**INSTRUCTIONS FOR THE TASK**
Reproduce exactly, from the data that follows, the line with "0b0011#4 st rn.num rd.num o", the line with "0b1111#4 st 0 rd.num o", and every line that lies between them.

[Opening INPUT MATERIAL section]

/-- The `P` bit of an addressing form (R223). -/
def Index.p (ix : Index) : BitVec 1 :=
  match ix with
  | .offset | .preIndexed => 1
  | .postIndexed => 0

/-- The `W` bit of an addressing form (R223). -/
def Index.w (ix : Index) : BitVec 1 :=
  match ix with
  | .preIndexed => 1
  | .offset | .postIndexed => 0

/-- Bit 25 of format LS: 1 for a register offset (R98). -/
def Offset.isReg (off : Offset) : Bool :=
  match off with
  | .imm _ => false
  | .reg _ _ _ => true

/-- Bits 11:0 of format LS (R98). -/
def Offset.bits (off : Offset) : BitVec 12 :=
  match off with
  | .imm imm12 => imm12
  | .reg rm kind amount => amount ++ kind.num ++ 0#1 ++ rm.num

/-- Format LS (R98), `byte` being bit 22 and `load` bit 20. -/
def encodeSingle (c : Cond) (byte load : Bool) (ix : Index) (up : Bool) (rd rn : Reg) (off : Offset) : Word :=
  packed (c.num ++ (if off.isReg then 0b011#3 else 0b010#3) ++ ix.p ++ BitVec.ofBool up ++ BitVec.ofBool byte ++
    ix.w ++ BitVec.ofBool load ++ rn.num ++ rd.num ++ off.bits)

/-- Bit 22 of format LSH: 1 for an immediate offset (R99). -/
def HalfOffset.isImm (off : HalfOffset) : Bool :=
  match off with
  | .imm _ => true
  | .reg _ => false

/-- Bits 11:8 of format LSH (R99). -/
def HalfOffset.high (off : HalfOffset) : BitVec 4 :=
  match off with
  | .imm imm8 => imm8.extractLsb' 4 4
  | .reg _ => 0

/-- Bits 3:0 of format LSH (R99). -/
def HalfOffset.low (off : HalfOffset) : BitVec 4 :=
  match off with
  | .imm imm8 => imm8.extractLsb' 0 4
  | .reg rm => rm.num

/-- Format LSH (R99), `load` being bit 20 and `sh` bits 6:5. -/
def encodeHalf (c : Cond) (load : Bool) (sh : BitVec 2) (ix : Index) (up : Bool) (rd rn : Reg) (off : HalfOffset) :
    Word :=
  packed (c.num ++ 0b000#3 ++ ix.p ++ BitVec.ofBool up ++ BitVec.ofBool off.isImm ++ ix.w ++ BitVec.ofBool load ++
    rn.num ++ rd.num ++ off.high ++ 1#1 ++ sh ++ 1#1 ++ off.low)

/-- Format LSM (R100), `p`, `u` and `load` being bits 24, 23 and 20. -/
def encodeBlock (c : Cond) (p u load wb : Bool) (rn : Reg) (list : BitVec 16) : Word :=
  packed (c.num ++ 0b100#3 ++ BitVec.ofBool p ++ BitVec.ofBool u ++ 0#1 ++ BitVec.ofBool wb ++ BitVec.ofBool load ++
    rn.num ++ list)

/-- The word of an instruction, from the formats of R92 to R102 with the SBZ and SBO bits as they should be (R114). -/
def encode (i : Instr) : Word :=
  match i with
  | .b c off => packed (c.num ++ 0b1010#4 ++ off)
  | .bl c off => packed (c.num ++ 0b1011#4 ++ off)
  | .and c st rd rn o => encodeDp c 0b0000#4 st rn.num rd.num o
  | .eor c st rd rn o => encodeDp c 0b0001#4 st rn.num rd.num o
  | .sub c st rd rn o => encodeDp c 0b0010#4 st rn.num rd.num o
  | .rsb c st rd rn o => encodeDp c 0b0011#4 st rn.num rd.num o
  | .add c st rd rn o => encodeDp c 0b0100#4 st rn.num rd.num o
  | .adc c st rd rn o => encodeDp c 0b0101#4 st rn.num rd.num o
  | .sbc c st rd rn o => encodeDp c 0b0110#4 st rn.num rd.num o
  | .rsc c st rd rn o => encodeDp c 0b0111#4 st rn.num rd.num o
  | .tst c rn o => encodeDp c 0b1000#4 true rn.num 0 o
  | .teq c rn o => encodeDp c 0b1001#4 true rn.num 0 o
  | .cmp c rn o => encodeDp c 0b1010#4 true rn.num 0 o
  | .cmn c rn o => encodeDp c 0b1011#4 true rn.num 0 o
  | .orr c st rd rn o => encodeDp c 0b1100#4 st rn.num rd.num o
  | .mov c st rd o => encodeDp c 0b1101#4 st 0 rd.num o
  | .bic c st rd rn o => encodeDp c 0b1110#4 st rn.num rd.num o
  | .mvn c st rd o => encodeDp c 0b1111#4 st 0 rd.num o
  | .mul c st rd rm rs => encodeMul c 0b0000#4 st rd.num 0 rs rm
  | .mla c st rd rm rs rn => encodeMul c 0b0001#4 st rd.num rn.num rs rm
  | .umull c st lo hi rm rs => encodeMul c 0b0100#4 st hi.num lo.num rs rm
  | .umlal c st lo hi rm rs => encodeMul c 0b0101#4 st hi.num lo.num rs rm
  | .smull c st lo hi rm rs => encodeMul c 0b0110#4 st hi.num lo.num rs rm
  | .smlal c st lo hi rm rs => encodeMul c 0b0111#4 st hi.num lo.num rs rm
  | .ldr c ix up rd rn off => encodeSingle c false true ix up rd rn off
  | .str c ix up rd rn off => encodeSingle c false false ix up rd rn off
  | .ldrb c ix up rd rn off => encodeSingle c true true ix up rd rn off
  | .strb c ix up rd rn off => encodeSingle c true false ix up rd rn off
  | .ldrh c ix up rd rn off => encodeHalf c true 0b01#2 ix up rd rn off
  | .strh c ix up rd rn off => encodeHalf c false 0b01#2 ix up rd rn off
  | .ldrsb c ix up rd rn off => encodeHalf c true 0b10#2 ix up rd rn off
  | .ldrsh c ix up rd rn off => encodeHalf c true 0b11#2 ix up rd rn off
  | .ldmia c wb rn list => encodeBlock c false true true wb rn list
  | .ldmib c wb rn list => encodeBlock c true true true wb rn list
  | .ldmda c wb rn list => encodeBlock c false false true wb rn list
  | .ldmdb c wb rn list => encodeBlock c true false true wb rn list
  | .stmia c wb rn list => encodeBlock c false true false wb rn list
  | .stmib c wb rn list => encodeBlock c true true false wb rn list
  | .stmda c wb rn list => encodeBlock c false false false wb rn list
  | .stmdb c wb rn list => encodeBlock c true false false wb rn list
  | .swi c number => packed (c.num ++ 0b1111#4 ++ number)
  | .mrs c spsr rd =>
      packed (c.num ++ 0b00010#5 ++ BitVec.ofBool spsr ++ 0b00#2 ++ 0b1111#4 ++ rd.num ++ 0#12)
  | .msrReg c spsr fields rm =>
      packed (c.num ++ 0b00010#5 ++ BitVec.ofBool spsr ++ 0b10#2 ++ fields ++ 0b1111#4 ++ 0#8 ++ rm.num)
  | .msrImm c spsr fields rot imm8 =>
      packed (c.num ++ 0b00110#5 ++ BitVec.ofBool spsr ++ 0b10#2 ++ fields ++ 0b1111#4 ++ rot ++ imm8)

[Closing INPUT MATERIAL section]

**THE ANSWER**
  | .rsb c st rd rn o => encodeDp c 0b0011#4 st rn.num rd.num o
  | .add c st rd rn o => encodeDp c 0b0100#4 st rn.num rd.num o
  | .adc c st rd rn o => encodeDp c 0b0101#4 st rn.num rd.num o
  | .sbc c st rd rn o => encodeDp c 0b0110#4 st rn.num rd.num o
  | .rsc c st rd rn o => encodeDp c 0b0111#4 st rn.num rd.num o
  | .tst c rn o => encodeDp c 0b1000#4 true rn.num 0 o
  | .teq c rn o => encodeDp c 0b1001#4 true rn.num 0 o
  | .cmp c rn o => encodeDp c 0b1010#4 true rn.num 0 o
  | .cmn c rn o => encodeDp c 0b1011#4 true rn.num 0 o
  | .orr c st rd rn o => encodeDp c 0b1100#4 st rn.num rd.num o
  | .mov c st rd o => encodeDp c 0b1101#4 st 0 rd.num o
  | .bic c st rd rn o => encodeDp c 0b1110#4 st rn.num rd.num o
  | .mvn c st rd o => encodeDp c 0b1111#4 st 0 rd.num o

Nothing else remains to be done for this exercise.